━━━━━ Material to process

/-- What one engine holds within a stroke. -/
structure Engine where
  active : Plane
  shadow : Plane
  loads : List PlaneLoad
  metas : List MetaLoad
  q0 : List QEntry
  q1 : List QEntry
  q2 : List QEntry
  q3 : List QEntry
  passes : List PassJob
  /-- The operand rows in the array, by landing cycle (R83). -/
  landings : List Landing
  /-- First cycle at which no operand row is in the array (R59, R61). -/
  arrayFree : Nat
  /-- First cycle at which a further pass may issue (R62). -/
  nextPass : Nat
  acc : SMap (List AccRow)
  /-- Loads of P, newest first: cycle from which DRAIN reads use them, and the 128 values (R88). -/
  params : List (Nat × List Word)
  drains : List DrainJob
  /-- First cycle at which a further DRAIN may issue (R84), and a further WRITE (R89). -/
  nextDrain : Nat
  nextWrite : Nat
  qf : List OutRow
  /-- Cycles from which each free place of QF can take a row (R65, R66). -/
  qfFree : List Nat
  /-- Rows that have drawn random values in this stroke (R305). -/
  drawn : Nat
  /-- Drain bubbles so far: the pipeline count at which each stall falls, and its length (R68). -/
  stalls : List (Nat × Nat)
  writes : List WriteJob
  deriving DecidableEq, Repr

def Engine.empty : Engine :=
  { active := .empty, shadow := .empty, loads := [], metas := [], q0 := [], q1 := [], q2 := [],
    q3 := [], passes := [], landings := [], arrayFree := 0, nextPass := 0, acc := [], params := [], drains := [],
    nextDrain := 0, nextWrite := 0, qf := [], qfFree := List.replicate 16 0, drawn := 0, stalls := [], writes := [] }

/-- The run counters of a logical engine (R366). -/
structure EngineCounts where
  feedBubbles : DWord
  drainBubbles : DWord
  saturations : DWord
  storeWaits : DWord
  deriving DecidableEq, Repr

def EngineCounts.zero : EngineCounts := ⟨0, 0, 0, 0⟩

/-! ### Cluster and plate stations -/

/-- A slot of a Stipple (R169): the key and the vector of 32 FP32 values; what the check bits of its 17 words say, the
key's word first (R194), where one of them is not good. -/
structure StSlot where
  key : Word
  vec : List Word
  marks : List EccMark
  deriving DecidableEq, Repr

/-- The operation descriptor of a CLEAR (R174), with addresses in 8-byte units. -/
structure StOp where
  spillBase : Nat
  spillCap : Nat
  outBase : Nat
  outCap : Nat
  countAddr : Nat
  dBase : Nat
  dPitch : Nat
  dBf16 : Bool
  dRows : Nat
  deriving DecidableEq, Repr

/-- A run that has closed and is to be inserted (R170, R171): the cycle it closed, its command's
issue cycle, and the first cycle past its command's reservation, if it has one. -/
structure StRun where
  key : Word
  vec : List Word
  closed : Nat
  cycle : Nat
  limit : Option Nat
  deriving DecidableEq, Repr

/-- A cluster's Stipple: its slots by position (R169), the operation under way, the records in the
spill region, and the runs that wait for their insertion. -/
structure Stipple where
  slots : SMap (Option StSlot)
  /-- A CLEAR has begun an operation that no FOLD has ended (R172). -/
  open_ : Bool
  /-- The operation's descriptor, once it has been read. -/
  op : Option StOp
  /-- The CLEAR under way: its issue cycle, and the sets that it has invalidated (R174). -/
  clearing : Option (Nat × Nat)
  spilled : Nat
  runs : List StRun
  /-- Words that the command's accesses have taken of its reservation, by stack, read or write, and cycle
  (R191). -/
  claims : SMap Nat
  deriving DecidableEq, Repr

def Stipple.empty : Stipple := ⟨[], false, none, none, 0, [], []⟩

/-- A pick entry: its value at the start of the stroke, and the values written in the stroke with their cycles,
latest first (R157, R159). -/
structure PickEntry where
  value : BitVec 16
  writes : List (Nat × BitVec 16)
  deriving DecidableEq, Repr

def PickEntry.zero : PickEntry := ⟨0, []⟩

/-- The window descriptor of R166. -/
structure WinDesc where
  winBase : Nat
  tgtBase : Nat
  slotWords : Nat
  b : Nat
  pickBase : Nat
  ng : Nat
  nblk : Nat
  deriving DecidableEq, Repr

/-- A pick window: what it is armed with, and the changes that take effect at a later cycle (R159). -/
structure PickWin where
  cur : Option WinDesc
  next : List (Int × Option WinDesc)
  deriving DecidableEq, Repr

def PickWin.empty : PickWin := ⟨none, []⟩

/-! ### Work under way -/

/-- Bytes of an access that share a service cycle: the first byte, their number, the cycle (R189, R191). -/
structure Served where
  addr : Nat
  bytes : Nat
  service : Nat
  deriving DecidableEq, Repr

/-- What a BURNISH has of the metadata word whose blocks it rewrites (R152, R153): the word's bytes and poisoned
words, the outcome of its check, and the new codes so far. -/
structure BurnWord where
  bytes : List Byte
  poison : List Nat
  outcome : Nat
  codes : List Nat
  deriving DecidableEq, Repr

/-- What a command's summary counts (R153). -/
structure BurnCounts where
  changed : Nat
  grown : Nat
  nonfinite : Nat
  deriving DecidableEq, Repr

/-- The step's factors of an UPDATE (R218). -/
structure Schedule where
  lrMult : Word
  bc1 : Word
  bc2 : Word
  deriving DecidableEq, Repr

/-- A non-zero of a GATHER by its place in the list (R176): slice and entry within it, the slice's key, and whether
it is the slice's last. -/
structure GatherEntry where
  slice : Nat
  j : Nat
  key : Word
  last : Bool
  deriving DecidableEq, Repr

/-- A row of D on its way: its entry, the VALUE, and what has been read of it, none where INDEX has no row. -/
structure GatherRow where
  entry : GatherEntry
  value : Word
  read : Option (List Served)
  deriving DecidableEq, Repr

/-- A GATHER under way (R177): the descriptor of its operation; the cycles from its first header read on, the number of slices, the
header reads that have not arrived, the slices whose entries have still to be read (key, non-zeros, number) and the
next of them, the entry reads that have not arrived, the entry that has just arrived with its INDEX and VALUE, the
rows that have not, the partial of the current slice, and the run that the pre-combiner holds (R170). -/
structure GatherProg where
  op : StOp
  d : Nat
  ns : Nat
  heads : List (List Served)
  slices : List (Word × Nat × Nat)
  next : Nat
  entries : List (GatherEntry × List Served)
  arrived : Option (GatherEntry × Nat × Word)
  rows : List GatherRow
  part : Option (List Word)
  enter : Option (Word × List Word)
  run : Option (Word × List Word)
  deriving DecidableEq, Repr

━━━━━━━━━━
━━━━━ Material to process

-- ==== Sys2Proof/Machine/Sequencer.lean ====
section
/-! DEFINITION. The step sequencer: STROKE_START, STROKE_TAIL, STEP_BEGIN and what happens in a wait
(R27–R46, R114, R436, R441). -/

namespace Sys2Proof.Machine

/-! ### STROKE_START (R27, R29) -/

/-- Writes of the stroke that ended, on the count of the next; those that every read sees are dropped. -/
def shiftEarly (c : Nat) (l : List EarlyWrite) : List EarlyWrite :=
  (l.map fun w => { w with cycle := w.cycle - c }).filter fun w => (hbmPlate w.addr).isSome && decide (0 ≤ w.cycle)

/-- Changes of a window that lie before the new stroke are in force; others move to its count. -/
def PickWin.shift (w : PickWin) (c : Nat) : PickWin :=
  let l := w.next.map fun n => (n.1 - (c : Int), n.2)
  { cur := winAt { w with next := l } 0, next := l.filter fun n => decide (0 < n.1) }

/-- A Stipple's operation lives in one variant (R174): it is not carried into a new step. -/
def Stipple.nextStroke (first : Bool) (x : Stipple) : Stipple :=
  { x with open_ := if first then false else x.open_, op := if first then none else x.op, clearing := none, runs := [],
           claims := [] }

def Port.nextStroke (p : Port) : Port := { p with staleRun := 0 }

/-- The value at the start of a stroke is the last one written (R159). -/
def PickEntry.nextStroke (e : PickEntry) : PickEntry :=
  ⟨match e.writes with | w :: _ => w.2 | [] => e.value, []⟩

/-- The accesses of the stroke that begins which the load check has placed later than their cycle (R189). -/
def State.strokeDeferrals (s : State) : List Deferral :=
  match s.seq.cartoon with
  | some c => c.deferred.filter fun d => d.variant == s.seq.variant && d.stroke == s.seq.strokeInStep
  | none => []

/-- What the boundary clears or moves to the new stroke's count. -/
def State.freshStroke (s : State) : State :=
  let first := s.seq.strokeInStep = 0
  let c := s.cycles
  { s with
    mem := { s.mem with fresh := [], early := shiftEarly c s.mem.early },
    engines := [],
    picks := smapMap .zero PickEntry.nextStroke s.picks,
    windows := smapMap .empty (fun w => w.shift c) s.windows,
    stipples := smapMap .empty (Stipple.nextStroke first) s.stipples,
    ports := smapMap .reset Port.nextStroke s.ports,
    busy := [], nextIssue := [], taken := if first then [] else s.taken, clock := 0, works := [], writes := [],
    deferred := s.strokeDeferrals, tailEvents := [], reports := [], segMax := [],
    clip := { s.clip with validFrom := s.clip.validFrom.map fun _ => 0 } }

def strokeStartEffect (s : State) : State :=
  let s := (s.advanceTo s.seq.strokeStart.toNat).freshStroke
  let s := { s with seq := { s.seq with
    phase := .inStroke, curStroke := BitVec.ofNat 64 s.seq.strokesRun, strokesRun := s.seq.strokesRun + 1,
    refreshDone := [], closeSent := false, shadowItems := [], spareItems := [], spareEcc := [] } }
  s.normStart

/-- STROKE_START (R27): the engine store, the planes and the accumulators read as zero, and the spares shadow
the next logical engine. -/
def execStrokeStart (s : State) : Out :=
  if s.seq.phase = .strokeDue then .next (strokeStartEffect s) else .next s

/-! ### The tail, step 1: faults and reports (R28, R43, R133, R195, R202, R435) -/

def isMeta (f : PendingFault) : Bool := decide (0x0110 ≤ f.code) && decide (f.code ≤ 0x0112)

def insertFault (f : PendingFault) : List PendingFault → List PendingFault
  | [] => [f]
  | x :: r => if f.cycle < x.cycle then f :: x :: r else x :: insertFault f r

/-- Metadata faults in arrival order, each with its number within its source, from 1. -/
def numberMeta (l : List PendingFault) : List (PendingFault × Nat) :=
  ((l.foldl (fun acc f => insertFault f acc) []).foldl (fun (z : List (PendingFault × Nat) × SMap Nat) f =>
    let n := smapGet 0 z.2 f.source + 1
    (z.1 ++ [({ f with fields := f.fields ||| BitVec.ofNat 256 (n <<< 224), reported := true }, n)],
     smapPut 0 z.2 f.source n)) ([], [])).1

━━━━━━━━━━
━━━━━ Material to process

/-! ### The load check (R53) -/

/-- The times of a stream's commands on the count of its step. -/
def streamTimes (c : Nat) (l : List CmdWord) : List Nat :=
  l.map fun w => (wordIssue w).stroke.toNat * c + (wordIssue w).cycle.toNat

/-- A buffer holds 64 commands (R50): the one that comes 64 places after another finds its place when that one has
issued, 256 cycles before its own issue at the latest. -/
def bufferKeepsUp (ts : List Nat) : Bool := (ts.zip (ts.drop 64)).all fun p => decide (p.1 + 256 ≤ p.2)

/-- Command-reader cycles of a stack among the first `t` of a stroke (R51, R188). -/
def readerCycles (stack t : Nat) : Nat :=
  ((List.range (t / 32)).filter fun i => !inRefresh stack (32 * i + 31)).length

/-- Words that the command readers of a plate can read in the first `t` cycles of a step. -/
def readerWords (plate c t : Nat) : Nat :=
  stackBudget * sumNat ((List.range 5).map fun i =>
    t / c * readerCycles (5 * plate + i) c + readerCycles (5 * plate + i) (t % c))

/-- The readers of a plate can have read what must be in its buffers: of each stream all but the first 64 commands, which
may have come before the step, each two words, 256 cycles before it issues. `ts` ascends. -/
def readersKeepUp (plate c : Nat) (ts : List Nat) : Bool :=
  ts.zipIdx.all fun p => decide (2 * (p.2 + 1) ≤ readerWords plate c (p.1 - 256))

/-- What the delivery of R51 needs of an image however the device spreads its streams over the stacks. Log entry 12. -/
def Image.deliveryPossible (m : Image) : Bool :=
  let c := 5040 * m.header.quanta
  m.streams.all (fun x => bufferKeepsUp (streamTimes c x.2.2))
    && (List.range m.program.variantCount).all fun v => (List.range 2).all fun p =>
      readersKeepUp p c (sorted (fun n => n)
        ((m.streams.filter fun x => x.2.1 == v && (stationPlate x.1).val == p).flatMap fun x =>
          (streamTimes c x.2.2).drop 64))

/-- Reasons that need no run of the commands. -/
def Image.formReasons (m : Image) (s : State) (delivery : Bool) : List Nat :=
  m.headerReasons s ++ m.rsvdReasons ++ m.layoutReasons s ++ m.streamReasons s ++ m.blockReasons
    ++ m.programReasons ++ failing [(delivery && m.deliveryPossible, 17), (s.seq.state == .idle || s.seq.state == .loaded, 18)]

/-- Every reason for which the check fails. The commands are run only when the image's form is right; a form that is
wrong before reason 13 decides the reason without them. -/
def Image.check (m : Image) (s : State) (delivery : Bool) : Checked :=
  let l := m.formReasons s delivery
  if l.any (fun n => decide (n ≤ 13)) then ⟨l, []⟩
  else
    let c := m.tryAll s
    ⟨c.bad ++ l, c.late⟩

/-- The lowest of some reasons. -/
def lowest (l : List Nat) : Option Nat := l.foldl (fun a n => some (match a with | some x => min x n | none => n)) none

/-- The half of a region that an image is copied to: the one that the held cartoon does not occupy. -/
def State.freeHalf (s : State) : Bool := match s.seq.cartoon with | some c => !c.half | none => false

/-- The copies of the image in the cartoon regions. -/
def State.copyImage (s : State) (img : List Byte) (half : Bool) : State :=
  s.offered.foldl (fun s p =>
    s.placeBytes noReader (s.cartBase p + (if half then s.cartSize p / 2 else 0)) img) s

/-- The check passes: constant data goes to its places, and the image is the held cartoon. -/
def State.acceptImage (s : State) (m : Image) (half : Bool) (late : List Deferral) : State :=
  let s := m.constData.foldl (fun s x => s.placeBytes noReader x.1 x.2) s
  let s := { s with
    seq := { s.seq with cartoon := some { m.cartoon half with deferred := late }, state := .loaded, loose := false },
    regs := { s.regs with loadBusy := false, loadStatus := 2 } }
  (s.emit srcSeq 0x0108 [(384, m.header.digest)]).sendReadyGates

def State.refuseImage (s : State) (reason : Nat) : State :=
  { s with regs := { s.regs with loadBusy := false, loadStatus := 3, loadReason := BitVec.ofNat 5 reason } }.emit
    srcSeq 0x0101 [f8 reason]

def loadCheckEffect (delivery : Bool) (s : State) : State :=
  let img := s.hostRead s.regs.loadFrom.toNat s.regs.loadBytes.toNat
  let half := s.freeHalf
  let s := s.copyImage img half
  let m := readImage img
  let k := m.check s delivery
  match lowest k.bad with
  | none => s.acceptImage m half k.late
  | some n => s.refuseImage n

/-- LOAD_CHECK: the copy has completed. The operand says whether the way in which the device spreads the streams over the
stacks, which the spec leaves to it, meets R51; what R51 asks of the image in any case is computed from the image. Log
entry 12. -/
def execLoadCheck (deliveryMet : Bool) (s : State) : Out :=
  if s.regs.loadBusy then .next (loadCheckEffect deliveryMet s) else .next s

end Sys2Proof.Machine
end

━━━━━━━━━━

• How to complete this task
The required output is the stretch of entries above from the line containing "invalidated (R174). -/" through the line containing "under way -/", reproduced exactly.

• Response box
  /-- The CLEAR under way: its issue cycle, and the sets that it has invalidated (R174). -/
  clearing : Option (Nat × Nat)
  spilled : Nat
  runs : List StRun
  /-- Words that the command's accesses have taken of its reservation, by stack, read or write, and cycle
  (R191). -/
  claims : SMap Nat
  deriving DecidableEq, Repr

def Stipple.empty : Stipple := ⟨[], false, none, none, 0, [], []⟩

/-- A pick entry: its value at the start of the stroke, and the values written in the stroke with their cycles,
latest first (R157, R159). -/
structure PickEntry where
  value : BitVec 16
  writes : List (Nat × BitVec 16)
  deriving DecidableEq, Repr

def PickEntry.zero : PickEntry := ⟨0, []⟩

/-- The window descriptor of R166. -/
structure WinDesc where
  winBase : Nat
  tgtBase : Nat
  slotWords : Nat
  b : Nat
  pickBase : Nat
  ng : Nat
  nblk : Nat
  deriving DecidableEq, Repr

/-- A pick window: what it is armed with, and the changes that take effect at a later cycle (R159). -/
structure PickWin where
  cur : Option WinDesc
  next : List (Int × Option WinDesc)
  deriving DecidableEq, Repr

def PickWin.empty : PickWin := ⟨none, []⟩

/-! ### Work under way -/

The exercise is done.